This year begins with the release of The Next Three Days, Paul Haggis's remake of the 2008 French thriller, Pour Elle (Anything for Her), and the Coen brothers' take on the John Wayne western True Grit. Recent remakes include the Johnny Depp and Angelina Jolie vehicle The Tourist, based on the 2005 French thriller Anthony Zimmer, and Matt Reeves' Let Me In, an American take on the Swedish horror hit Let The Right One In.

The Next Three Days is about a woman (Elizabeth Banks) who is accused of killing her boss after a fight. When she is sent to jail, her husband (Russell Crowe) becomes obsessed with breaking her out. Haggis says: "I love the fact that we can do that and it's not just the Americans taking European films. It's now Europeans taking American films and redoing them. As the saying goes, a hundred different artists can look at the same film and a hundred different paintings will come out of it. I thought, 'This is a really lovely film, but I think I can ask some questions that they didn't ask.'"

In his film, Haggis allows the possibility that the wife may have committed the murder. "In the French version it was quite obvious that the wife was innocent," he says. "You see God's point of view. I thought, 'No, I don't think life is that easy, it's more complicated.' And you have to pay a terrible price for what the husband is doing, in breaking her out of jail."

Haggis is right that Hollywood is not the only player in the game. Im Sang-Soo recently remade one of the most famous Korean films, The Housemaid – a 1960 Kim Ki-Young classic about an aristocrat who has an affair with a servant. A 2009 Chinese remake of Blood Simple, A Woman, a Gun and a Noodle Shop, by Yimou Zhang, suggests that the Coen Brothers are as happy for their own films to be revisited as they are to remake those of others. In France, in 2007, Alain Courneau took on Jean-Pierre Melville's Le deuxieme soufflé. Bollywood often remakes hit films.

Remakes are big business and filmmakers know that brand awareness goes a long way to making a film a success. Last weekend, True Grit (a remake of the 1969 film by Henry Hathaway) became the Coen brothers' biggest hit at the American box office, taking $86.6m in its opening 12 days.

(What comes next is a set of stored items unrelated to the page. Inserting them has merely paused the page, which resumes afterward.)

theorem openStream_part {pt : Part} (n head : Nat) (host : Option (Vector Byte 32)) (s : State) (hp : pt ∉ ([.free, .faults, .host, .dma, .telemetry, .memory] : List Part)) :
    (State.openStream n head host s).part pt = s.part pt := by
  unfold State.openStream
  simp only [List.mem_cons, List.not_mem_nil, or_false, not_or] at hp
  first
  | (simp (maxDischargeDepth := 12) only [modStream_part, putOut_part, stopStream_part, useBuffer_part, modTelemetry_part, hp, part_ite, ite_self, List.mem_cons, List.not_mem_nil, or_false, not_or, not_false_eq_true, and_self, implies_true, ne_eq]; done)
  | (try dsimp only
     (repeat' split) <;> simp (maxDischargeDepth := 12) only [modStream_part, putOut_part, stopStream_part, useBuffer_part, modTelemetry_part, hp, part_ite, ite_self, List.mem_cons, List.not_mem_nil, or_false, not_or, not_false_eq_true, and_self, implies_true, ne_eq])

theorem execTlmStart_part {pt : Part} (n : Fin 16) (host : Option (Vector Byte 32)) (s : State) (hp : pt ∉ ([.free, .faults, .host, .dma, .telemetry, .memory] : List Part)) :
    KeepsPart pt s (execTlmStart n host s) := by
  unfold execTlmStart
  simp only [List.mem_cons, List.not_mem_nil, or_false, not_or] at hp
  simp (maxDischargeDepth := 12) only [openStream_part, keepsPart_live, keepsPart_liveIf, keepsPart_next, hp, part_ite, ite_self, List.mem_cons, List.not_mem_nil, or_false, not_or, not_false_eq_true, and_self, implies_true, ne_eq]

theorem execTlmStop_part {pt : Part} (n : Fin 16) (s : State) (hp : pt ∉ ([.telemetry] : List Part)) :
    KeepsPart pt s (execTlmStop n s) := by
  unfold execTlmStop
  simp only [List.mem_cons, List.not_mem_nil, or_false, not_or] at hp
  simp (maxDischargeDepth := 12) only [modStream_part, keepsPart_live, keepsPart_liveIf, keepsPart_next, hp, part_ite, ite_self, List.mem_cons, List.not_mem_nil, or_false, not_or, not_false_eq_true, and_self, implies_true, ne_eq]

theorem execTlmFlush_part {pt : Part} (value : BitVec 32) (s : State) (hp : pt ∉ ([.telemetry] : List Part)) :
    KeepsPart pt s (execTlmFlush value s) := by
  unfold execTlmFlush
  simp only [List.mem_cons, List.not_mem_nil, or_false, not_or] at hp
  simp (maxDischargeDepth := 12) only [modStream_part, each_part, keepsPart_live, keepsPart_liveIf, keepsPart_next, hp, part_ite, ite_self, List.mem_cons, List.not_mem_nil, or_false, not_or, not_false_eq_true, and_self, implies_true, ne_eq]

theorem execTlmRearm_part {pt : Part} (value : BitVec 32) (s : State) (hp : pt ∉ ([.free, .faults, .host, .dma, .telemetry, .memory] : List Part)) :
    KeepsPart pt s (execTlmRearm value s) := by
  unfold execTlmRearm
  simp only [List.mem_cons, List.not_mem_nil, or_false, not_or] at hp
  simp (maxDischargeDepth := 12) only [openStream_part, when_part, each_part, keepsPart_live, keepsPart_liveIf, keepsPart_next, hp, part_ite, ite_self, List.mem_cons, List.not_mem_nil, or_false, not_or, not_false_eq_true, and_self, implies_true, ne_eq]

theorem startPrivileged_part {pt : Part} (s : State) (hp : pt ∉ ([.free, .faults, .host, .dma, .telemetry, .memory] : List Part)) :
    (State.startPrivileged s).part pt = s.part pt := by
  unfold State.startPrivileged
  simp only [List.mem_cons, List.not_mem_nil, or_false, not_or] at hp
  simp (maxDischargeDepth := 12) only [modStream_part, openStream_part, when_part, each_part, hp, part_ite, ite_self, List.mem_cons, List.not_mem_nil, or_false, not_or, not_false_eq_true, and_self, implies_true, ne_eq]

theorem switchContext_part {pt : Part} (n : Nat) (s : State) (hp : pt ∉ ([.free, .faults, .host, .telemetry, .memory] : List Part)) :
    (State.switchContext n s).part pt = s.part pt := by
  unfold State.switchContext
  simp only [List.mem_cons, List.not_mem_nil, or_false, not_or] at hp
  first
  | (simp (maxDischargeDepth := 12) only [modStream_part, raise_part, takeBytes_part, writeMem_part, modTelemetry_part, hp, State.takeByte, State.takeBytes, set_free_part, part_ite, ite_self, List.mem_cons, List.not_mem_nil, or_false, not_or, not_false_eq_true, and_self, implies_true, ne_eq]; done)
  | (try dsimp only
     (repeat' split) <;> simp (maxDischargeDepth := 12) only [modStream_part, raise_part, takeBytes_part, writeMem_part, modTelemetry_part, hp, State.takeByte, State.takeBytes, set_free_part, part_ite, ite_self, List.mem_cons, List.not_mem_nil, or_false, not_or, not_false_eq_true, and_self, implies_true, ne_eq])

theorem blockDone_part {pt : Part} (n : Nat) (input : List Byte) (stored final flushed : Bool) (s : State) (hp : pt ∉ ([.faults, .host, .telemetry] : List Part)) :
    (State.blockDone n input stored final flushed s).part pt = s.part pt := by
  unfold State.blockDone
  simp only [List.mem_cons, List.not_mem_nil, or_false, not_or] at hp
  first
  | (simp (maxDischargeDepth := 12) only [bufferRecord_part, modStream_part, modTelemetry_part, when_part, hp, part_ite, ite_self, List.mem_cons, List.not_mem_nil, or_false, not_or, not_false_eq_true, and_self, implies_true, ne_eq]; done)
  | (try dsimp only
     (repeat' split) <;> simp (maxDischargeDepth := 12) only [bufferRecord_part, modStream_part, modTelemetry_part, when_part, hp, part_ite, ite_self, List.mem_cons, List.not_mem_nil, or_false, not_or, not_false_eq_true, and_self, implies_true, ne_eq])

theorem codeBlock_part {pt : Part} (n : Nat) (payload : List Byte) (answers : List TlmAnswer) (s : State) (hp : pt ∉ ([.free, .faults, .host, .dma, .telemetry, .memory] : List Part)) :
    (State.codeBlock n payload answers s).part pt = s.part pt := by
  unfold State.codeBlock
  simp only [List.mem_cons, List.not_mem_nil, or_false, not_or] at hp
  first
  | (simp (maxDischargeDepth := 12) only [blockDone_part, modStream_part, putOut_part, stopStream_part, when_part, hp, part_ite, ite_self, List.mem_cons, List.not_mem_nil, or_false, not_or, not_false_eq_true, and_self, implies_true, ne_eq]; done)
  | (try dsimp only
     (repeat' split) <;> simp (maxDischargeDepth := 12) only [blockDone_part, modStream_part, putOut_part, stopStream_part, when_part, hp, part_ite, ite_self, List.mem_cons, List.not_mem_nil, or_false, not_or, not_false_eq_true, and_self, implies_true, ne_eq])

It is clear that audiences do not share critics' aversion to remakes. Perhaps they understand that it is churlish to berate all attempts to remake films just because the results can sometimes be awful. Remakes, however, often find themselves in the firing line because it is so easy to compare them with the original.

Take, the Coens' biggest flop to date, their 2004 remake of The Ladykillers, with Tom Hanks in the Alec Guinness role. But the failure of that movie had little to do with the fact that it was a remake – the directors completely misjudged the comedy. What is interesting about their version of True Grit is that it carries their signature. It is played for laughs, with an emphasis placed on quirky characterisations – and it works.

Box office returns are not the only reason why revisiting films is as necessary to cinema as restaging plays is to theatre. Film-makers have been exploring the art of the remake since the dawn of cinema. In 1921, DW Griffith made Orphans of the Storm, an update of a now lost silent drama, The Two Orphans, from 1915. In 1928, the director of The Birth of a Nation remade one of his own films, The Battle of the Sexes, that had been made 14 years before.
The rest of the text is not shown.